_WHAT YOU WILL DO_.
When you reach the line with "(30_encoding.md R85). -/" in the listing below, transcribe it and each line after it up to and including the line with "opaque Config.coreBasePage : Nat", exactly and with nothing else.

_PROVIDED DATA_.
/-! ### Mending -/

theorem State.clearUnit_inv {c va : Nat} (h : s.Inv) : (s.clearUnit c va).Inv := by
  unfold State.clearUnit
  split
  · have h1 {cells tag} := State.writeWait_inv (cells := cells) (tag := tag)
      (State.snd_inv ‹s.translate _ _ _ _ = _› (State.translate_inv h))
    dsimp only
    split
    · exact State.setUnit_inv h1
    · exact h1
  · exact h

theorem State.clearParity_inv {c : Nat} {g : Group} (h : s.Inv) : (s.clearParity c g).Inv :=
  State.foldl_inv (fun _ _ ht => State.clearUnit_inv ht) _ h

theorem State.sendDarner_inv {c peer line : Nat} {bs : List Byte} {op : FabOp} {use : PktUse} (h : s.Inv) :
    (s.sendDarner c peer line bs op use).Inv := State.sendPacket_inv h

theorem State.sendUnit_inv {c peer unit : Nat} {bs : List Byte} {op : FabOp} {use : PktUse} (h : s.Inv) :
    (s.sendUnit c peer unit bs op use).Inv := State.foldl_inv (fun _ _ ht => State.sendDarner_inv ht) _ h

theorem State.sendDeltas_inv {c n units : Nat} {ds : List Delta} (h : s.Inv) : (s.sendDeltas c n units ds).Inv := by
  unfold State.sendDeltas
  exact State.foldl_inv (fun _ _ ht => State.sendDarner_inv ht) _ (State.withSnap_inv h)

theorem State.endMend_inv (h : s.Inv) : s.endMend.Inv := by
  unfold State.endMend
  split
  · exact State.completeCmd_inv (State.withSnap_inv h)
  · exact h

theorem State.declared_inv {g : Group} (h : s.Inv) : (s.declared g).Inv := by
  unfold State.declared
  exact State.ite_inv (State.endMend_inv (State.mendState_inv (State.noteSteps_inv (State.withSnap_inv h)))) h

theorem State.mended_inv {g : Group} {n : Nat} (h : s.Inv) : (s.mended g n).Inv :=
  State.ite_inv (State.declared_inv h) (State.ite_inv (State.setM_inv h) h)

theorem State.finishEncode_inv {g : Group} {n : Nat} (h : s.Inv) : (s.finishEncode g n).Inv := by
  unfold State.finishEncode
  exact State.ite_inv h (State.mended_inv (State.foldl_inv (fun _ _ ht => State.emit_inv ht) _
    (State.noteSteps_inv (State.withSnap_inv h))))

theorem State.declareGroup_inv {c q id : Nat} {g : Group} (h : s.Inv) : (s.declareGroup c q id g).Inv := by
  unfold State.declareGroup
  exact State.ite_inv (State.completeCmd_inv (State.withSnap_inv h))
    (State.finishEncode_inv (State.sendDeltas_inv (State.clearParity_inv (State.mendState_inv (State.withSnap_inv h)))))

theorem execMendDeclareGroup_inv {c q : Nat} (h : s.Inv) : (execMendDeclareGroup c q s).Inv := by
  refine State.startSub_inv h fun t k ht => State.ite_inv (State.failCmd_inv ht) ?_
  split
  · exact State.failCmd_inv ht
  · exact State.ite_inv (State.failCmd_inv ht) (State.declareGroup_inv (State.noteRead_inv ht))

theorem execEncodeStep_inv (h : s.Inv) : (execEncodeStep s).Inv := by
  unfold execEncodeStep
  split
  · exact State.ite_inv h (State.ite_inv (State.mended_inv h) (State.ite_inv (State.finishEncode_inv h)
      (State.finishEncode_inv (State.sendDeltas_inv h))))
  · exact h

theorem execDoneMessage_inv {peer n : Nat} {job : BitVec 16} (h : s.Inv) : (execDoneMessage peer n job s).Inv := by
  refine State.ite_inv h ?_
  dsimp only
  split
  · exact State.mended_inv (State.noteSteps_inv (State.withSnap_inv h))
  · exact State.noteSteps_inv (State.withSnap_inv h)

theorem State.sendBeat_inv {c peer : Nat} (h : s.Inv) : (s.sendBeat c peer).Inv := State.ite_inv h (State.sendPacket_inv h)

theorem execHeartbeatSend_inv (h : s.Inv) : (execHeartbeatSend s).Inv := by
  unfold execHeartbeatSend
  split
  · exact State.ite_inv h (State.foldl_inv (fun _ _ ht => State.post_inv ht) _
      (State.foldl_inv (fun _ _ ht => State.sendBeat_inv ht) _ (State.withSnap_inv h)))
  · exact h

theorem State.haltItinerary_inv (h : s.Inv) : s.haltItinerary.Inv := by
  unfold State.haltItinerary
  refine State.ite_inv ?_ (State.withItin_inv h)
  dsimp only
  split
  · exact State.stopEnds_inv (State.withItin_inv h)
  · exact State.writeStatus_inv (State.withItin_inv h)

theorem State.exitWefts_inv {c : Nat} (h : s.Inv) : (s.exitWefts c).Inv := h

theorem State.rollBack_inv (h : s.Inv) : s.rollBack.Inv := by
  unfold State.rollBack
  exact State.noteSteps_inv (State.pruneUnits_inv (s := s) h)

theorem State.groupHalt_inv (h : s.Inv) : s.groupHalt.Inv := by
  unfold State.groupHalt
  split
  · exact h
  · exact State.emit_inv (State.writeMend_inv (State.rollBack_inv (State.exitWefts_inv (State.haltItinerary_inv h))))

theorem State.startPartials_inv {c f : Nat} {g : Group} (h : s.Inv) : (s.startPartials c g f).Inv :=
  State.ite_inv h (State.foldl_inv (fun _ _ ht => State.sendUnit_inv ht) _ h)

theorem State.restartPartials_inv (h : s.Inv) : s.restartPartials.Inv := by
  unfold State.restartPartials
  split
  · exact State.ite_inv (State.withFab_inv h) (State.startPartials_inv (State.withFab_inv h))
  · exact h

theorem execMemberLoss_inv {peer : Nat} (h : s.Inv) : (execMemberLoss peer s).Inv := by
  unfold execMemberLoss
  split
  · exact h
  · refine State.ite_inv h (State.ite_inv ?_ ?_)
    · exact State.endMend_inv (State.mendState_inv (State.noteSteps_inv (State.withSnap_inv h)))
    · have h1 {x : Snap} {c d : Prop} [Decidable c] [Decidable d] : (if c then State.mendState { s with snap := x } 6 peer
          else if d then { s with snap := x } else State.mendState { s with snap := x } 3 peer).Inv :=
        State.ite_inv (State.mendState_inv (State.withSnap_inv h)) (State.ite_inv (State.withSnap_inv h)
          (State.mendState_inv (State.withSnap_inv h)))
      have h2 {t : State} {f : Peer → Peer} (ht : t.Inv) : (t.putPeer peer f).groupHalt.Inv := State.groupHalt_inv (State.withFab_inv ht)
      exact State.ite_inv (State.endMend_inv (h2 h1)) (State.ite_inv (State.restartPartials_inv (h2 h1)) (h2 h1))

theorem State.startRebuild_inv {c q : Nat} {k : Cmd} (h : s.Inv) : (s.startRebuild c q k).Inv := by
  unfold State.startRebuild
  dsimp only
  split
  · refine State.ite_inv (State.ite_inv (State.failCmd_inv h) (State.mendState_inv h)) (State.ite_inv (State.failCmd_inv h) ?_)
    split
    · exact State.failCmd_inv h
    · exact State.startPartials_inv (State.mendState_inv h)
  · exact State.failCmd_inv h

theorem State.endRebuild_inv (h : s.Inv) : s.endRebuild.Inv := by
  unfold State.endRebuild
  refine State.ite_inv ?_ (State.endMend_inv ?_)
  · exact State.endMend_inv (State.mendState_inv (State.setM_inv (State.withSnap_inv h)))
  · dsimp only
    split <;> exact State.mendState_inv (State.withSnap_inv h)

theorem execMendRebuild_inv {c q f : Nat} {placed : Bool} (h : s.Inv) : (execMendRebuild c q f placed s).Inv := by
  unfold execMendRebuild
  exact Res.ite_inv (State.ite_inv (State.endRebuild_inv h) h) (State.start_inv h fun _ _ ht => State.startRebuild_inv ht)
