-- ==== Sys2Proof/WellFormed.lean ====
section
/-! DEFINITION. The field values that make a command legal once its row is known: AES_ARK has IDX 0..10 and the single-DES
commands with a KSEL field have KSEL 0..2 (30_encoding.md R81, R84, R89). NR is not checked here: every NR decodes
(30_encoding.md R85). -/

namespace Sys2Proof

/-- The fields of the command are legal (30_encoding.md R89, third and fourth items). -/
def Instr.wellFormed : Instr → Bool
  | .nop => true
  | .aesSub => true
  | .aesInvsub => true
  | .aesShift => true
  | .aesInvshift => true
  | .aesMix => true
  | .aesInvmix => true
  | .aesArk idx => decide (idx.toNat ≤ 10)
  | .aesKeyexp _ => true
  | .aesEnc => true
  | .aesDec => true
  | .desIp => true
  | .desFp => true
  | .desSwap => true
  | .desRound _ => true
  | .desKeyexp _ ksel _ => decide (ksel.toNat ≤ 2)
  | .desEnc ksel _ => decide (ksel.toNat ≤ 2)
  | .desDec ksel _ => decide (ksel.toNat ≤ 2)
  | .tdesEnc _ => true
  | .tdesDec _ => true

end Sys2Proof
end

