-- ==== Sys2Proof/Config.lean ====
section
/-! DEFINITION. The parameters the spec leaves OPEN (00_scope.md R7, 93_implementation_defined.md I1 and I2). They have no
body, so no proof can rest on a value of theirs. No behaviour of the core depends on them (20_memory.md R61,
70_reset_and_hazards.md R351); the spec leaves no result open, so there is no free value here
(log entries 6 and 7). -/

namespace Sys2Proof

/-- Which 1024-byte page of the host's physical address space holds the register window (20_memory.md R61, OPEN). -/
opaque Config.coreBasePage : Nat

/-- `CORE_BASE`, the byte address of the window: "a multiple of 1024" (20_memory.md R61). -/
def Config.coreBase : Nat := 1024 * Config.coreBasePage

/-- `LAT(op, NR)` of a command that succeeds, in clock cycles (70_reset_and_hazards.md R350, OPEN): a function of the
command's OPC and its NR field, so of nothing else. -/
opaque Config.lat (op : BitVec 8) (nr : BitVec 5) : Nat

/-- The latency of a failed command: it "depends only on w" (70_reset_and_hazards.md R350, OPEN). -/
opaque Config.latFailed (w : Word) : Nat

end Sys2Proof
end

_WRITTEN REPLY_.
(30_encoding.md R85). -/

namespace Sys2Proof

/-- The fields of the command are legal (30_encoding.md R89, third and fourth items). -/
def Instr.wellFormed : Instr → Bool
  | .nop => true
  | .aesSub => true
  | .aesInvsub => true
  | .aesShift => true
  | .aesInvshift => true
  | .aesMix => true
  | .aesInvmix => true
  | .aesArk idx => decide (idx.toNat ≤ 10)
  | .aesKeyexp _ => true
  | .aesEnc => true
  | .aesDec => true
  | .desIp => true
  | .desFp => true
  | .desSwap => true
  | .desRound _ => true
  | .desKeyexp _ ksel _ => decide (ksel.toNat ≤ 2)
  | .desEnc ksel _ => decide (ksel.toNat ≤ 2)
  | .desDec ksel _ => decide (ksel.toNat ≤ 2)
  | .tdesEnc _ => true
  | .tdesDec _ => true

end Sys2Proof
end

-- ==== Sys2Proof/Config.lean ====
section
/-! DEFINITION. The parameters the spec leaves OPEN (00_scope.md R7, 93_implementation_defined.md I1 and I2). They have no
body, so no proof can rest on a value of theirs. No behaviour of the core depends on them (20_memory.md R61,
70_reset_and_hazards.md R351); the spec leaves no result open, so there is no free value here
(log entries 6 and 7). -/

namespace Sys2Proof

/-- Which 1024-byte page of the host's physical address space holds the register window (20_memory.md R61, OPEN). -/
opaque Config.coreBasePage : Nat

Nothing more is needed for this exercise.